Levin urged FERC (and state officials) to "start to focus on suppliers supplying lots of customers and competing for them. It clearly hasn't been accomplished in California. And you might ask suppliers why they are focusing on auctioning (Cal-PX) strategies more than on supplying customers?"

One of the causes, Levin said, is that suppliers "have no ability to rely on transmission. Thus, his other recommendation to FERC is to focus on creating "sensible, commercially useful transmission" policy based on financial equivalents.

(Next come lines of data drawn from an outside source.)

/-- When RESTORE starts with a good image record, under a key that the span may use, on an ACTIVE span without programs,
requests and restore, the reply is ST_ACCEPTED and the span is RESTORING. RANK_ADOPT does so on the span it names and
takes the rank, where this module has none or the same. RESHARD of a rank of a table's group that is not this one,
which the region has room for, folds it and clears STALLED. A restore whose members are out of reach ends with
ST_SQUASHED, naming the first, and resets the span; an image restore whose log holds its point and can be applied ends
with ST_OK naming the point, the span FROZEN. A parity delta changes a row that this module holds by XOR; a partial
segment goes on to the next member on the open flow there. -/
def Obligations.RestoresAdoptionsAndParityRun : Prop :=
  (∀ (p : Pkt) (s : State), s.starts opRestore p = true → rd p.block 0 1 = 0 →
      restoreRecOk p.block = true → rd p.block 4 2 ≤ 16383 → s.work.programsOf p.fn = [] →
      (∀ r ∈ s.dev.deck.requests, r.span ≠ p.fn) → (s.work.sp p.fn).mode = .active → (s.work.sp p.fn).run = none →
      s.work.keyUsable p.fn (rd p.block 6 2) = true →
      Ends (.restore p) s fun t => Moved s t p ∧ Accepted s t opRestore p ∧ (t.work.sp p.fn).mode = .restoring
        ∧ ∃ r, (t.work.sp p.fn).run = some r ∧ r.cmd = s.dev.cmd.nextId ∧ r.srcRank = rd p.block 4 2 ∧ r.point = rd p.block 8 4)
    ∧ (∀ (p : Pkt) (s : State), s.starts opRankAdopt p = true → p.arg 14 1 ≤ 63 → p.arg 12 2 ≤ 16383 →
        (16383 < s.work.regv 0 0x7000 % 65536 ∨ s.work.regv 0 0x7000 % 65536 = p.arg 12 2) → rd p.block 0 1 = 0 →
        rd p.block 4 2 = p.arg 12 2 → restoreRecOk p.block = true →
        s.work.programsOf (p.arg 14 1) = [] → (∀ r ∈ s.dev.deck.requests, r.span ≠ p.arg 14 1) →
        (s.work.sp (p.arg 14 1)).mode = .active → (s.work.sp (p.arg 14 1)).run = none →
        s.work.keyUsable (p.arg 14 1) (rd p.block 6 2) = true →
        Ends (.rankAdopt p) s fun t => Moved s t p ∧ Accepted s t opRankAdopt p ∧ t.work.rank = some (p.arg 12 2)
          ∧ (t.work.sp (p.arg 14 1)).mode = .restoring ∧ (t.work.sp (p.arg 14 1)).run.map (·.cmd) = some s.dev.cmd.nextId)
    ∧ (∀ (p : Pkt) (b : Table) (s : State), s.starts opReshard p = true → p.arg 12 2 < 1024 → s.work.table p.fn (p.arg 12 2) = some b →
        b.id = p.arg 12 2 → p.arg 14 2 ∈ s.work.rankList p.fn b → s.work.isSelf b (p.arg 14 2) = false → b.fold = none →
        s.work.regionFault p.fn b.addrRows
          ({ b with localRows := s.work.rowsHere p.fn { b with fold := some (p.arg 14 2, false) } } : Table).rowTiles = none →
        Ends (.reshard p) s fun t => Moved s t p ∧ AnsweredOk s t p
          ∧ ∃ b', t.work.table p.fn (p.arg 12 2) = some b' ∧ b'.fold = some (p.arg 14 2, false) ∧ b'.stalled = false)
    ∧ (∀ (n a b : Nat) (l un : List Nat) (rs : List DrainRec) (r : RestoreRun) (s : State), (s.work.sp n).run = some r →
        (s.work.sp n).reset = none → (s.work.sp n).mode ≠ .absent → s.work.ending n = false →
        un.filter (chainOf r.ranks r.srcRank).contains = a :: b :: l →
        Ends (.restoreDone n rs un) s fun t => (t.work.sp n).run = none ∧ (t.work.sp n).mode = .resetting
          ∧ Finished s t r.cmd .squashed (.rank a))
    ∧ (∀ (n p : Nat) (records drained rs : List DrainRec) (un : List Nat) (es : List LogEntry) (r : RestoreRun) (s : State),
        (s.work.sp n).run = some r → r.image = true → s.work.ending n = false →
        (un.filter (chainOf r.ranks r.srcRank).contains).length < 2 →
        drained = (records.filter fun q => q.row.isNone).take (if r.hostAddr = 0 then 0 else r.length / drainRecBytes) →
        rs = (drained ++ records.filter fun q => q.row.isSome).foldr insertDrain [] → (∀ q ∈ rs, q.holds = true) →
        (∀ q ∈ drained, q.magic = 0x56533242 ∧ q.ty = 4) → upToMark r.point rs = some (es, p) →
        (∀ e ∈ es, s.work.entryFault n true r.table e = none) →
        Ends (.restoreDone n records un) s fun t => (t.work.sp n).run = none ∧ (t.work.sp n).mode = .frozen
          ∧ Finished s t r.cmd .ok (.count p))
    ∧ (∀ (f : Arrival) (pa : Nat) (x : SecState) (s : State), s.due f = true → isDelta f.toFrame = true → s.work.secOf f.dstSpan = some x →
        x.policy.group ≠ 1 → f.arg / 512 % x.policy.group = x.policy.index → f.arg / 512 < x.policy.bearPages →
        f.srcRank ∈ x.policy.ranks → f.arg / 512 ∈ x.used → s.work.bearAt f.dstSpan x.policy (f.arg / 512) = some pa →
        f.arg % 512 * 4096 + f.payload.length ≤ pageBytes →
        Ends (.parityDelta f (f.arg / 512)) s fun t => ∀ i y, f.payload[i]? = some y →
          t.byte (pa + f.arg % 512 * 4096 + i) = s.byte (pa + f.arg % 512 * 4096 + i) ^^^ y)
    ∧ ∀ (f : Arrival) (x : SecState) (g : Flow) (order : List Nat) (here dest nxt : Nat) (s : State), s.due f = true →
        isPart f.ty f.arg = true → f.payload ≠ [] → s.work.secOf f.dstSpan = some x →
        order = chainOf x.policy.ranks (f.arg / 2 ^ 46 % 2 ^ 14) → here = x.policy.ranks.getD x.policy.index 0 →
        dest = f.arg / 2 ^ 32 % 2 ^ 14 → (order.drop (order.idxOf here + 1)).headD dest = nxt → nxt ≠ here →
        ¬ (s.work.rank = some dest ∧ order.getLast? = some f.srcRank) →
        s.dev.vdt.flows.find? (fun g => g.span == f.dstSpan && g.rank == nxt && g.dstSpan == f.dstSpan && g.key == f.key
          && g.ctrl == false) = some g →
        Ends (.segmentReconstruct f (f.arg % 2 ^ 32 / 512)) s fun t => ∃ h ∈ t.dev.vdt.flows, ∃ q ∈ h.sent, q.frame.ty = tyColl
          ∧ q.frame.dstRank = nxt ∧ q.frame.arg = f.arg
          ∧ q.frame.payload = f.payload.zipWith (· ^^^ ·)
              (((s.work.bearRow f.dstSpan x (f.arg % 2 ^ 32 / 512)).drop (f.arg % 512 * 4096)).take f.payload.length)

Generator Profits Disputed

Aside from a seemingly endless array of proposed changes in the Cal-PX and ISO operations, from schedule coordination to bidding, many California stakeholders --- including the incumbent investor-owned utilities --- allege the market has been gamed, inferring that merchant generators have done that as they have gained experience in the complex system. Edison's Ray, however, pointed out that the market power abuse often doesn't come from the power generators because they have sold most of their output in the forward markets, but from other middlemen - marketers. In the five or six ongoing state and federal investigations it is hoped some light is shed on this situation.

Generators, including Reliant Energy and Duke Energy among them, told the FERC and Congressional hearings that they welcome the investigations and have done nothing wrong except make a profit in a peak-demand market with supplies very tight. The economists heading the Cal-ISO and Cal-PX market surveillance and oversight boards, respectively, acknowledged there is market power and that they can pinpoint who holds the power at given times, but identifying specific participants abusing the power is not that easy, and may be impossible, according to one economist.

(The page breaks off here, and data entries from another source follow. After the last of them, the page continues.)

theorem W.OnlySends.obs {a b : W} (h : a.OnlySends b) : b.obs = a.obs := by
  obtain ⟨_, _, _, rfl⟩ := h
  rfl

section
variable (w : W)

@[simp] theorem W.send_barrier (n r d k : Nat) (c : Bool) (ty a : Nat) (b : List Byte) (st : Option Nat) :
    (w.send n r d k c ty a b st).barrier = w.barrier := (w.send_only ..).barrier
@[simp] theorem W.sendCtl_barrier (n r ty a : Nat) (b : List Byte) : (w.sendCtl n r ty a b).barrier = w.barrier := w.send_barrier ..
@[simp] theorem W.sendCtl_obs (n r ty a : Nat) (b : List Byte) : (w.sendCtl n r ty a b).obs = w.obs := (w.send_only ..).obs

/-! ### One table after a change -/

@[simp] theorem State.take_table (s : State) (n i : Nat) : (s.take w).work.table n i = w.table n i := rfl

@[simp] theorem W.setTable_table (n i : Nat) (t : Option Table) : (w.setTable n i t).table n i = t := by simp [W.table_setTable]

@[simp] theorem W.modTable_table (n i : Nat) (f : Table → Table) : (w.modTable n i f).table n i = (w.table n i).map f := by
  simp [W.table_modTable]

/-- Setting an entry of the directory changes the table's directory alone (R197). -/
theorem W.putDir_table (n i : Nat) (e : DirEnt) (free : Bool) :
    (w.putDir n i e free).table n i = (w.table n i).map fun t => t.setDir e free := by
  unfold W.putDir
  split
  · next h => simp [h]
  · next t h =>
    dsimp only
    split
    · simp [h]
    · rw [W.table_of_barrier (W.patchTile_barrier ..)]
      simp [h]

/-- Telling the group of it changes no table. -/
theorem W.sendDir_table (n i : Nat) (e : DirEnt) (free : Bool) :
    (w.sendDir n i e free).table n i = (w.table n i).map fun t => t.setDir e free := by
  unfold W.sendDir
  split
  · next h => simp [h]
  · next t h =>
    rw [← w.putDir_table]
    split
    · exact W.table_of_barrier (W.carrierBad_barrier ..) n i
    · exact W.table_of_barrier (W.each_barrier _ _ _ fun _ _ => by simp) n i

/-- Moves whose copies are acknowledged say so; the rest of the table stands. -/
theorem W.settleMoves_table (n i : Nat) {t : Table} (h : w.table n i = some t) :
    (w.settleMoves n i).table n i = some t
      ∨ (w.settleMoves n i).table n i
          = some { t with moves := t.moves.map fun m => if m.copied then { m with acked := true } else m } := by
  unfold W.settleMoves
  split
  · exact .inl h
  · exact .inr (by simp [h])

end

/-! ### What a started command reads is what its packet found -/

section
variable (w : W) (p : Pkt) (n : Nat)

@[simp] theorem W.taken_table (i : Nat) : (w.taken p).table n i = w.table n i := rfl
@[simp] theorem W.taken_isSelf (t : Table) (r : Nat) : (w.taken p).isSelf t r = w.isSelf t r := rfl
theorem W.taken_rank : (w.taken p).rank = w.rank := rfl
theorem W.taken_slotAt (v : Nat) (b : List Bind) : (w.taken p).slotAt n v b = w.slotAt n v b := rfl
theorem W.taken_hotCopy (va : Nat) : (w.taken p).hotCopy n va = w.hotCopy n va := rfl

theorem W.taken_locate (b : List Bind) (va : Nat) : (w.taken p).locate n b va = w.locate n b va := by
  simp only [W.locate, W.taken_slotAt]
  rfl

theorem W.taken_stored (va : Nat) : (w.taken p).stored n va = w.stored n va := by
  simp only [W.stored, W.taken_locate]
  rfl

theorem W.taken_rowTile (va : Nat) : (w.taken p).rowTile n va = w.rowTile n va := by
  simp only [W.rowTile, W.taken_stored, W.taken_hotCopy]

@[simp] theorem W.taken_listBad (a k : Nat) : (w.taken p).listBad n a k = w.listBad n a k := by
  simp only [W.listBad, W.taken_rowTile]

@[simp] theorem W.taken_carrierFault (l : List Nat) : (w.taken p).carrierFault n l = w.carrierFault n l := by
  simp only [W.carrierFault, W.taken_rowTile]

/-- The function is unfolded as a whole: the kernel cannot evaluate where the tile of one place of a list lies. -/
@[simp] theorem W.taken_streamNum (a o k : Nat) : (w.taken p).streamNum n a o k = w.streamNum n a o k := by
  obtain ⟨f, hf⟩ : ∃ f, f = W.streamNum := ⟨_, rfl⟩
  rw [← hf]
  delta W.streamNum at hf
  subst hf
  beta_reduce
  rw [W.taken_stored]

@[simp] theorem W.taken_groupRanks (t : Table) : (w.taken p).groupRanks n t = w.groupRanks n t := by
  simp only [W.groupRanks, W.rankList, W.taken_rank, W.taken_streamNum]

theorem W.taken_foldHome (t : Table) (h : Nat × Nat) : (w.taken p).foldHome n t h = w.foldHome n t h := by
  simp only [W.foldHome, W.taken_groupRanks]

@[simp] theorem W.taken_ownerOf (t : Table) (r : Nat) : (w.taken p).ownerOf n t r = w.ownerOf n t r := by
  simp only [W.ownerOf, W.taken_foldHome, W.taken_rank, W.taken_streamNum]

end

/-- A command that starts ends with what its body makes of the packet taken. -/
theorem State.act_starts {s : State} {o : OpInfo} {p : Pkt} (h : s.starts o p = true) (body : Cmd → W → W) :
    (s.act fun w => w.intake o p body) = .next (s.take (body (s.work.cmdOf o p) (s.work.taken p))) := by
  rw [State.act, s.starts_intake o p body h]

/-! ### ROW_MIGRATE (R198) -/

/-- The first entry of an empty directory takes its first place. -/
theorem Table.setDir_of_empty {t : Table} (h : t.dir = []) {e : DirEnt} (hp : e.place = 0) :
    t.setDir e false = { t with dir := [e] } := by
  have hplace : t.dirPlace e.row = e.place := by simp [Table.dirPlace, h, hp]
  simp [Table.setDir, hplace, h]

/-- The move of one row by a command: nothing of it is done yet (R198). -/
def RowMove.begun (id : Nat) (e : DirEnt) (b : Table) : RowMove :=
  { cmd := id, rows := [e], epoch := (b.applying.getD b.applied) + 1, copied := false, acked := false, flipped := false }

/-- The MOVING entry of a row with the old home that it leaves. -/
def DirEnt.leaving (e : DirEnt) (h : Nat × Nat) : DirEnt := { e with state := .moving, oldRank := h.1, oldLocal := h.2 }

/-- A ROW_MIGRATE of one row that passes its checks tells the group of the MOVING entry, notes the move and goes on. -/
theorem State.rowMigrate_one {s : State} {p : Pkt} {b : Table} {e : DirEnt} {h : Nat × Nat} (hs : s.starts opRowMigrate p = true)
    (hid : p.arg 12 2 < 1024) (hb : s.work.table p.fn (p.arg 12 2) = some b) (hk : p.arg 24 2 = 1)
    (ha : isTileAddr (p.arg 16 6) = true) (hlist : s.work.listBad p.fn (p.arg 16 6) 1 = none)
    (hcar : s.work.carrierFault p.fn b.listTiles = none)
    (he : (DirEnt.read ((List.range 32).map fun i => BitVec.ofNat 8 (s.work.streamNum p.fn (p.arg 16 6) i 1))).1 = e)
    (hown : s.work.ownerOf p.fn b e.row = some h) (hself : s.work.isSelf b h.1 = true) (hfold : b.folding h.2 = false)
    (hnew : e.newRank ∈ s.work.groupRanks p.fn b) (hroom : s.work.isSelf b e.newRank = true → e.newLocal < b.localRows)
    (hdir : b.dir = []) (hlog : b.dirLog2 ≠ 0) :
    exec (.rowMigrate p) s = .next (s.take
      ((((s.work.taken p).sendDir p.fn b.id (e.leaving h) false).modTable p.fn b.id fun t =>
          { t with moves := t.moves ++ [RowMove.begun s.dev.cmd.nextId (e.leaving h) b] }).begin (s.work.cmdOf opRowMigrate p))) := by
  have hfar : (s.work.isSelf b e.newRank && decide (b.localRows ≤ e.newLocal)) = false := by
    cases hn : s.work.isSelf b e.newRank
    · rfl
    · simpa using hroom hn
  have hc : (s.work.cmdOf opRowMigrate p).fn = p.fn := rfl
  have hci : (s.work.cmdOf opRowMigrate p).id = s.dev.cmd.nextId := rfl
  show execRowMigrate p s = _
  rw [execRowMigrate, State.act_starts hs]
  simp [hc, hci, hid, hb, hk, ha, hlist, hcar, he, hown, hself, hfold, hnew, hfar, hdir, hlog, ceilDiv, List.range_one,
    RowMove.begun, DirEnt.leaving]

"I don't think we know which market design does the best job of bringing the most benefits to consumers," said Frank Wolak, an economist and chairman of the Cal-ISO market surveillance committee that submitted its analysis of California's June wholesale price spikes Sept. 6, noting that the state's power markets continue "to be plagued by the market design flaws identified in previous reports" by his committee.

Wolak urged FERC to require other ISOs around the nation to complete reports documenting how they are "delivering benefits to consumers." He noted that he did not think the generators or other market participants were intentionally trying to undermine reliability, but rather doing what "every market participant does in a competitive market --- pursuing their own self-interest."